Japanese economy on brink of recession
Oct-Dec GDP shrinks much faster than expected as sales tax hike hits private consumption
“There’s a pretty good chance the economy will suffer another contraction in January-March. The virus will mainly hit inbound tourism and exports, but could also weigh on domestic consumption quite a lot,” said Taro Saito, executive research fellow at NLI Research Institute.
“If this epidemic is not contained by the time of the Tokyo Olympic Games, the damage to the economy will be huge,” he said.
Japan’s gross domestic product (GDP) shrank an annualised 6.3% in the OctoberDecember period, government data showed yesterday, much faster than a median market forecast for a 3.7% drop and the first decline in five quarters.
It was the biggest fall since the second quarter of 2014, when consumption crumbled after a sales tax hike in April of that year.

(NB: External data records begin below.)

-- ==== Sys2Proof/Machine/Clearing.lean ====
section
/-! DEFINITION. Clearings: claims, mat commands, the slice sequencers and their watchdog, 0x240 to 0x249 (R255 to R260, R271,
R272, R275 to R292). -/

namespace Sys2Proof.Machine

/-! ### The device clearing table (R255 to R260) -/

/-- Way-ranks claimed on the device, and by an address space. -/
def claimedRanks (s : State) : Nat := (s.clearings.map (fun e => e.2.ranks)).sum
def asidRanks (s : State) (asid : Nat) : Nat := (s.clearings.map (fun e => if e.2.asid = asid then e.2.ranks else 0)).sum
def quotaOf (s : State) (asid : Nat) : Nat := Tab.get s.quotas asid 0

/-- The table entry of a live handle, if any. All 32 bits of an operand count, so that one whose RSV bits are not zero names no live
clearing: the model's choice (R7, R259; log entry 75). -/
def liveIndex (s : State) (h : Nat) : Option Nat :=
  let i := h % 16
  let c := s.clearing i
  if c.live && handleOf c i == h then some i else none

/-- The slice of a mat (R260). -/
def sliceOf (m : Nat) : Nat := m % 3072 / 8

/-- A handle that validates (R275); `any` for CLR.FREE at privileged level. -/
def validHandle (s : State) (a : Agent) (h : Nat) (any : Bool) : Option Nat :=
  match liveIndex s h with
  | none => none
  | some i => if any || (s.clearing i).asid == a.asid then some i else none

/-! ### CLR.CLAIM and CLR.FREE (R276, R277) -/

def claimRefused (s : State) (a : Agent) (n : Nat) : Bool :=
  let used := claimedRanks s
  decide (n < 1) || decide (12 < n) || decide (12 < used + n) || decide (s.clrLimit < used + n)
    || decide (quotaOf s a.asid < asidRanks s a.asid + n)

/-- The free entries of the table; which of them a claim takes the spec does not say (log entry 1). -/
def freeEntries (s : State) : List Nat := (List.range 12).filter (fun i => (s.clearing i).ranks == 0)

/-- The ways of every slice that a claim of n ranks takes: the highest-numbered free ones of 4 to 15 (R255). -/
def claimWays (s : State) (n : Nat) : List Nat :=
  (((List.range 12).map (15 - ·)).filter (fun w => !s.clearings.any (fun e => e.2.ways.contains w))).take n

def execClrClaim (f : FArgs) (s : State) := issue (.clrClaim f) s (fun s a =>
  let n := rd1 a f.a 0
  if !guardOn a (.clrClaim f) then .go s
  else if claimRefused s a n then .go (s.setMe (wrN a f.d.toNat 1 (fun _ => some 0xFFFFFFFF)))
  else
    let frees := freeEntries s
    let i := frees.getD (s.free 0 % frees.length) 0
    let c := s.clearing i
    let c' : Clearing := { c with gen := (c.gen + 1) % 65536, live := false, freeing := false, asid := a.asid, ranks := n, ways := claimWays s n
                                  poison := false, mats := [], unset := none }
    .hold (((s.setClearing i c').used 1).setMe { a with hold := .claimDrain i f.d }))

/-- CLAIM_DRAIN_END: the ways are drained and their mats zero, and the handle is written (R258, R276). -/
def execClaimDrainEnd (k : Nat) (s : State) : Host.Outcome State Fault Refusal :=
  let a := s.agent k
  match a.hold with
  | .claimDrain i d =>
    let c := s.clearing i
    let s := s.setClearing i { c with live := true, mats := [], unset := none }
    .next (resumeAfter (s.setAgent k (wrN a d.toNat 1 (fun _ => some (handleOf c i)))) k)
  | _ => .next s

The weak data also comes amid signs of struggle in the wider region with the coronavirus, leaving Japan vulnerable to a recession – defined as two consecutive quarters of contraction.
Japanese stocks slipped on the recession prospects with the Nikkei average down 0.7%.
The sales tax increase in October last year – as well as unusually warm weather that hurt sales of winter items – weighed on private consumption, which sank a bigger-thanexpected 2.9%, marking the first drop in five quarters.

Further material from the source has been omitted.